Simplify the equation

First, simplify the given equation \(m(9-|4|)\). Here, the absolute value |4| is 4. Therefore, the equation becomes \(m \times 5\), which means \(m = \frac{(9-15)}{5}\).
02

Apply the first summation formula

Next, apply the first provided summation formula, \(\sum_{n=0}^{\infty} x^{n} =\frac{1}{1-x}\). This could represent \(m=\frac{1}{1-x}\) if \(x= -1\), because the outcome -5 of the series matches with the numerator of derived equation from Step 1.
03

Apply the second summation formula

Then, consider the second provided summation formula, \(\sum_{n=0}^{\infty} n x^{n} =\frac{x}{(1-x)^{2}}\).
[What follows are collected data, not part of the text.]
-- ==== Sys2Proof/Tests/Slice0.lean ====
section
/-! SUPPORT. Small tests: ill-formed terms that the checks refuse, words written out from the spec's encodings, one step
of each instruction, and for every statement with hypotheses a concrete state that meets them. Expected values come from
95_test_vectors.md (F, M, K, P, B, Y, R, X) and 30_encoding.md. -/

namespace Sys2Proof.Tests

open Sys2Proof Sys2Proof.Machine

/-! ### Ill-formed terms -/

/-- A fixed field wider than its width. -/
theorem test_wf_refuses_wide_fixed :
    (Instr.indirectBranch 4 (some 0) none none).wellFormed defaultCatalog = false := by decide
/-- A variable field that the accumulator cannot hold. -/
theorem test_wf_refuses_wide_variable : (Instr.directBranch (some (2 ^ 64)) none).wellFormed defaultCatalog = false := by
  decide
/-- A field left out after a group it shares: its bits are received. -/
theorem test_wf_refuses_absent_in_group : (Instr.progTraceSync 1 none none none).wellFormed defaultCatalog = false := by
  decide
/-- A field left out before a present one. -/
theorem test_wf_refuses_gap : (Instr.directBranch none (some 1)).wellFormed defaultCatalog = false := by decide
/-- A sub-code of a reserved row that is another row's. -/
theorem test_wf_refuses_reserved_subcode :
    (Instr.resourceFullReserved 2 (some 0) none).wellFormed defaultCatalog = false ∧
    (Instr.resourceFullReserved 16 (some 0) none).wellFormed defaultCatalog = false ∧
    (Instr.progTraceCorrelationReserved 0 1 none none).wellFormed defaultCatalog = false ∧
    (Instr.progTraceCorrelationReserved 0 4 none none).wellFormed defaultCatalog = false := by decide
/-- An idle byte whose payload is a TCODE. -/
theorem test_wf_refuses_idle_tcode : (Instr.idle 3).wellFormed defaultCatalog = false := by decide
/-- A kind that the catalog lacks. -/
theorem test_wf_refuses_missing_kind : (Instr.ownership none none).wellFormed [] = false := by decide
/-- Catalogs that are not legal: a TCODE of seven bits, two entries of one TCODE, a layout that ends with a fixed field,
a field named twice, and a variable sub-code. -/
theorem test_legal_refuses :
    Catalog.legal [⟨.ownership, 64, [varField .PROCESS], none⟩] = false ∧
    Catalog.legal [⟨.ownership, 2, [varField .PROCESS], none⟩, ⟨.error, 2, [varField .PAD], none⟩] = false ∧
    Catalog.legal [⟨.ownership, 2, [fixedField .PROCESS 4], none⟩] = false ∧
    Catalog.legal [⟨.ownership, 2, [varField .PROCESS, varField .PROCESS], none⟩] = false ∧
    Catalog.legal [⟨.resourceFull, 2, [varField .RCODE], some ⟨.RCODE, [], [varField .RDATA]⟩⟩] = false := by decide
theorem test_default_catalog_legal : defaultCatalog.legal = true := by decide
This equation could stand for \(x= -1\) again because the outcome -5 of the series matches with the numerator of the derived equation from Step 1, so \(m=\frac{-1}{(1-(-1))^2}\).
04

Compare and verify

Finally, verify both findings from Step 2 and Step 3, and it can be seen that the equations derived from both formulas are consistent with the simplified equation from Step 1: \(m=\frac{-1}{(1-(-1))^2} = \frac{1}{1-(-1)} = \frac{(9-15)}{5}\).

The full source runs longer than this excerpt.